Problem
Among the records below, find the line that has "let s := (s.resolveTransit"; from there, give the lines again exactly, and stop after the line that has "(s.headBecomes a .identifying).setHead".

=== Section Start ===

-- ==== Sys2Proof/Machine/Change.lean ====
section
/-! DEFINITION. The change sequencer (spec 08): validation and acceptance of a change, the stages, reconciliation, the
end of a change with the staged request, the head outside a change, the identity reader, and the requests CHANGE,
CHANGE_ABORT and CHANGE_READ. A stage that is entered or may go on has its wait tested by the message `testStage`. -/

namespace Sys2Proof.Machine

/-! ### What the sequencer sees -/

/-- The home pocket of a tip the change names. -/
def State.homeOf (s : State) (tip : Option (Fin 64)) : Option (Fin 20) :=
  (tip.bind fun i => s.library.tips[i].tip).map Tip.home

def State.stowPocket (s : State) (a : Arm) : Option (Fin 20) := s.homeOf (s.change a).stowing

def State.targetPocket (s : State) (a : Arm) : Option (Fin 20) := s.homeOf (s.change a).target

def State.dockBox (s : State) (a : Arm) (p : Fin 20) : Option Box := (s.pocket p).dock.get a

/-- The last reference point lies in the dock box (R143). -/
def State.inDock (s : State) (a : Arm) (p : Fin 20) : Bool :=
  match (s.change a).lastReference, s.dockBox a p with
  | some q, some b => b.contains q
  | _, _ => false

/-- There is a last reference point and it lies outside the dock box (R143). -/
def State.outDock (s : State) (a : Arm) (p : Fin 20) : Bool :=
  match (s.change a).lastReference with
  | none => false
  | some q => !(s.dockBox a p).any fun b => b.contains q

/-- R117, R142: the change pocket report, sent with the current pocket it gives. -/
def State.sendReport (s : State) (a : Arm) (pocket : Option (Fin 20)) (suppressed stow : Bool) : State :=
  (s.setChange a { s.change a with current := pocket }).takeReport a { pocket, suppressed, stow }

def State.enterStage (s : State) (a : Arm) (st : ChangeState) (timer : Timer) : State :=
  (s.setChange a { s.change a with state := st, timer, wait := .departure }).send (.testStage a)

def State.stopTimer (s : State) (a : Arm) : State := s.setChange a { s.change a with timer := none }

/-- The stages from STOW_APPROACH to FETCH_CLEAR. -/
def ChangeState.afterGrant : ChangeState → Bool
  | .idle | .waitingRack | .reconciling => false
  | _ => true

/-- The identity read in flight, if there is one, is abandoned (R137). -/
def State.abandonRead (s : State) (a : Arm) : State := s.setHead a { s.head a with attempt := none }

/-! ### The end of a change (R152) -/

/-- Steps 1 to 3 of R152. -/
def State.finishChange (s : State) (a : Arm) (result : ChangeResult) : State :=
  let c := s.change a
  let s := s.setChange a
    { c with state := .idle, timer := none, target := none, stowing := none, opened := [], faultResult := none }
  let s := (s.sendReport a none false false).rackChangeEnded a
  (s.setChange a { s.change a with last := some (result, c.double) }).raise (.change a)

/-- A staged request is removed with outcome DISCARDED (R152). -/
def State.discardStaged (s : State) (a : Arm) : State :=
  let c := s.change a
  if c.staged.isSome then s.setChange a { c with staged := none, stagedOutcome := .discarded } else s

/-! ### Faults and reconciliation (R151, R154) -/

/-- A fault in a stage after the grant: the change enters RECONCILING with its first result, suppression is set at the
current pocket with the stow transfer as it stood, and a read in flight is abandoned (R149, R151, R154). -/
def State.faultChange (s : State) (a : Arm) (result : ChangeResult) : State :=
  let s := s.setChange a { s.change a with faultResult := some result }
  let s := (s.abandonRead a).sendReport a (s.change a).current true (s.report a).stow
  s.enterStage a .reconciling (some s.sequencer.approachTimeout)

/-- "Transit resolved" for a tip of the change (R157). -/
def State.resolveTransit (s : State) (a : Arm) (tip : Option (Fin 64)) : State :=
  match tip, s.homeOf tip with
  | some i, some p => (s.transitResolved a i (s.pocket p).occupied).state
  | _, _ => s

/-- The end of a change other than COMPLETED: the staged request, if any, is discarded (R152). -/
def State.endChange (s : State) (a : Arm) (result : ChangeResult) : State := (s.finishChange a result).discardStaged a

/-- Steps 3 and 4 of reconciliation (R157). -/
def State.resolveAndEnd (s : State) (a : Arm) : State :=
  let c := s.change a
  let s := (s.resolveTransit a c.stowing).resolveTransit a c.target
  (s.sendReport a none false false).endChange a (c.faultResult.getD .aborted)

/-- Step 2 of reconciliation begins (R156): a module on the head is read; without one it is reported lost. -/
def State.identifyHead (s : State) (a : Arm) : State :=
  let s := s.setChange a { s.change a with wait := .identity }
  if (s.head a).modulePresent then
    (s.headBecomes a .identifying).setHead a { (s.headBecomes a .identifying).head a with attempt := some 1 }
  else (((s.moduleLost a).state).headBecomes a .empty).resolveAndEnd a

/-- A double fault ends step 1 (R155). -/
def State.changeDoubleFault (s : State) (a : Arm) : State :=
  ((s.setChange a { s.change a with double := true, timer := none }).doubleFault a).identifyHead a

/-! ### Acceptance of a change (R139 to R142) -/

/-- An approach to the target pocket (R147). The report waits while the stow lid waits for the departure (R142). -/
def State.enterFetchApproach (s : State) (a : Arm) : State :=
  let s := if (s.change a).stowClose then s else s.sendReport a (s.targetPocket a) false false
  s.enterStage a .fetchApproach (some s.sequencer.approachTimeout)

/-- The grant is taken by a change in WAITING_RACK (R142). -/
def State.takeGrant (s : State) (a : Arm) : State :=
  if (s.change a).state = .waitingRack then
    if (s.change a).stowing.isSome then
      (s.sendReport a (s.stowPocket a) false false).enterStage a .stowApproach (some s.sequencer.approachTimeout)
    else s.enterFetchApproach a
  else s

/-- What the validation of R140 finds. -/
inductive Verdict where
  | refused (status : Status)
  | nothingToDo
  | passes
deriving DecidableEq, Repr

/-- A pocket a change can reach for the arm (R140). -/
def State.reachable (s : State) (a : Arm) (p : Fin 20) : Bool :=
  (s.pocket p).state == .enabled && (s.dockBox a p).isSome

/-- The target checks (R140, test 5). -/
def State.targetRefusal (s : State) (a : Arm) (i : Fin 64) (allow : Bool) : Option Status :=
  match s.activeTip i with
  | none => some .notFound
  | some t =>
    if t.location ≠ .inPocket then some .wrongState
    else if !s.reachable a t.home then some .unreachable
    else if (t.entries.get a).isNone ∧ !allow then some .wrongState
    else if (s.change a.other).names i then some .inUse
    else none

/-- The stowing-tip checks (R140, test 6). -/
def State.stowRefusal (s : State) (a : Arm) (i : Fin 64) : Option Status :=
  match s.homeOf (some i) with
  | none => none
  | some p =>
    if !s.reachable a p then some .unreachable
    else if (s.pocket p).occupied ∨ (s.pocket p).foreignMark then some .wrongState
    else none

/-- A zone of kind RACK is ACTIVE. -/
def State.rackZoneActive (s : State) : Bool := anyZone fun i => s.zoneIsRack i && s.zoneActive i

def HeadState.settled : HeadState → Bool
  | .empty | .tip => true
  | _ => false

/-- There is nothing to do (R140, test 4). -/
def State.nothingToChange (s : State) (a : Arm) (r : ChangeRequest) : Bool :=
  match r.target with
  | some i => s.mountedTip a == some i
  | none => (s.head a).state == .empty

def verdict (st : Option Status) : Verdict :=
  match st with
  | some st => .refused st
  | none => .passes

/-- R140. -/
def State.validate (s : State) (a : Arm) (r : ChangeRequest) : Verdict :=
  if !s.referenced a then .refused .notReferenced
  else if !s.rackZoneActive ∨ s.rack.arbiter = .lockedOut then .refused .wrongState
  else if !(s.head a).state.settled then .refused .wrongState
  else if s.nothingToChange a r then .nothingToDo
  else
    match r.target.bind fun i => s.targetRefusal a i r.allow with
    | some st => .refused st
    | none => verdict ((s.mountedTip a).bind (s.stowRefusal a))

/-- NOTHING_TO_DO completes at once (R140). -/
def State.completeAtOnce (s : State) (a : Arm) : State :=
  (s.setChange a { s.change a with last := some (.nothingToDo, false) }).raise (.change a)

/-- The change record as a change is accepted (R141). -/
def Change.accepted (c : Change) (r : ChangeRequest) (stowing : Option (Fin 64)) : Change :=
  { c with state := .waitingRack, target := r.target, stowing, allow := r.allow, opened := [], stowClose := false,
           faultResult := none, double := false }

/-- A validated change is accepted: probing is disarmed, the rack is asked for, and the answer is acted on (R141). -/
def State.acceptChange (s : State) (a : Arm) (r : ChangeRequest) : State :=
  let s := (s.setChange a ((s.change a).accepted r (s.mountedTip a))).disarm a
  match s.rackRequest a with
  | (.granted, s) => s.takeGrant a
  | (.queued, s) => s
  | (_, s) => s.endChange a .rackLocked

/-- The staged request of a change that ended COMPLETED is taken out of the slot, validated and started (R152). -/
def State.startStaged (s : State) (a : Arm) : State :=
  match (s.change a).staged with
  | none => s
  | some r =>
    let out := fun (o : StagedOutcome) => s.setChange a { s.change a with staged := none, stagedOutcome := o }
    match (out .none).validate a r with
    | .refused st => out (.refusedAtStart st)
    | .nothingToDo => (out .nothingToDo).completeAtOnce a
    | .passes => (out .started).acceptChange a r

/-- A change ends COMPLETED (R152). -/
def State.completeChange (s : State) (a : Arm) : State := (s.finishChange a .completed).startStaged a

/-! ### The stages (R143 to R150) -/

/-- A pocket leaves the opened lids. -/
def State.dropOpened (s : State) (a : Arm) (p : Fin 20) : State :=
  s.setChange a { s.change a with opened := (s.change a).opened.filter (· != p) }

/-- The fault of an open command answered "refused" (R144). -/
def State.refusedFault (s : State) : ChangeResult := if s.rack.arbiter = .lockedOut then .rackLocked else .grantLapsed

/-- Arrival: the open command, and its answer (R144, R147). -/
def State.openAt (s : State) (a : Arm) (p : Fin 20) (next : ChangeState) : State :=
  match (s.stopTimer a).openLid a p with
  | (.jammed, s) => s.faultChange a .lidJammed
  | (.refused, s) => s.faultChange a s.refusedFault
  | (_, s) => (s.setChange a { s.change a with opened := (s.change a).opened ++ [p] }).enterStage a next none

/-- The close command of a departure and its answer; none when the answer is "jammed" (R146, R150). -/
def State.closeAt (s : State) (a : Arm) (p : Fin 20) : Option State :=
  match s.closeLid p with
  | (.closed, s) => some (s.dropOpened a p)
  | (.jammed, _) => none
  | (_, s) => some s

/-- The lid is OPEN: "stow release begins" (R144). -/
def State.beginStow (s : State) (a : Arm) (p : Fin 20) : State :=
  match (s.change a).stowing with
  | none => s.faultChange a .noModule
  | some i =>
    let r := s.stowReleaseBegins a i
    if r.yes then
      (r.state.sendReport a (some p) true true).enterStage a .stowRelease (some s.sequencer.transferTimeout)
    else r.state.faultChange a .noModule

/-- The stow is done on the machine: "stow transfer complete" (R145). -/
def State.completeStow (s : State) (a : Arm) (p : Fin 20) : State :=
  match (s.change a).stowing with
  | none => s.faultChange a .noModule
  | some i =>
    let r := (s.stopTimer a).stowTransferComplete a i
    if r.yes then
      let s := r.state.sendReport a (some p) false false
      let s := s.setChange a { s.change a with stowClose := true }
      if (s.change a).target.isSome then s.enterFetchApproach a
      else s.enterStage a .stowClear (some s.sequencer.approachTimeout)
    else r.state.faultChange a .noModule

/-- The lid is OPEN: "pick begins" (R147). -/
def State.beginPick (s : State) (a : Arm) (p : Fin 20) : State :=
  match (s.change a).target with
  | none => s.faultChange a .pocketChanged
  | some i =>
    let r := s.pickBegins a i
    if r.yes then
      (r.state.sendReport a (some p) true false).enterStage a .fetchPick (some s.sequencer.transferTimeout)
    else r.state.faultChange a .pocketChanged

/-- The module is on the head: a read begins (R148). -/
def State.beginIdentify (s : State) (a : Arm) : State :=
  let s := (s.stopTimer a).headBecomes a .identifying
  (s.setHead a { s.head a with attempt := some 1 }).enterStage a .fetchIdentify none

/-- FETCH_APPROACH with stow close pending: departure from the stow dock box (R146). -/
def State.closeStowLid (s : State) (a : Arm) (p : Fin 20) : State :=
  match (s.setChange a { s.change a with stowClose := false }).closeAt a p with
  | none => (s.dropOpened a p).faultChange a .lidJammed
  | some s => (s.sendReport a (s.targetPocket a) false false).send (.testStage a)

/-- STOW_CLEAR and FETCH_CLEAR: the departure, then the wait for the lids (R146, R150). -/
def State.clearStage (s : State) (a : Arm) (p : Fin 20) : State :=
  match (s.change a).wait with
  | .departure =>
    if s.outDock a p then
      let s := s.setChange a { s.change a with timer := none, stowClose := false, wait := .lids }
      match s.closeAt a p with
      | none => (s.dropOpened a p).faultChange a .lidJammed
      | some s => s.send (.testStage a)
    else s
  | _ => if (s.change a).opened.isEmpty then s.completeChange a else s

/-- The close commands of reconciliation; none when one is answered "jammed" (R154, R155). -/
def State.closeAll (s : State) (a : Arm) (lids : List (Fin 20)) : State × Bool :=
  lids.foldl (fun (s, jammed) p =>
    match s.closeAt a p with
    | none => (s.dropOpened a p, true)
    | some s => (s, jammed)) (s, false)

/-- Step 1 of reconciliation (R154). DESIGN CHOICE (log 30): stow close pending stays as it stood at the fault, also when
the stow lid is closed here or has been JAMMED. -/
def State.makeRackSafe (s : State) (a : Arm) : State :=
  let c := s.change a
  match c.wait with
  | .departure =>
    if c.opened.all (s.outDock a) then
      let (s, jammed) := (s.setChange a { c with timer := none, wait := .lids }).closeAll a c.opened
      if jammed then s.changeDoubleFault a else s.send (.testStage a)
    else s
  | .lids => if c.opened.isEmpty then s.identifyHead a else s
  | .identity => s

=== Section End ===

Task result
  let s := (s.resolveTransit a c.stowing).resolveTransit a c.target
  (s.sendReport a none false false).endChange a (c.faultResult.getD .aborted)

/-- Step 2 of reconciliation begins (R156): a module on the head is read; without one it is reported lost. -/
def State.identifyHead (s : State) (a : Arm) : State :=
  let s := s.setChange a { s.change a with wait := .identity }
  if (s.head a).modulePresent then
    (s.headBecomes a .identifying).setHead a { (s.headBecomes a .identifying).head a with attempt := some 1 }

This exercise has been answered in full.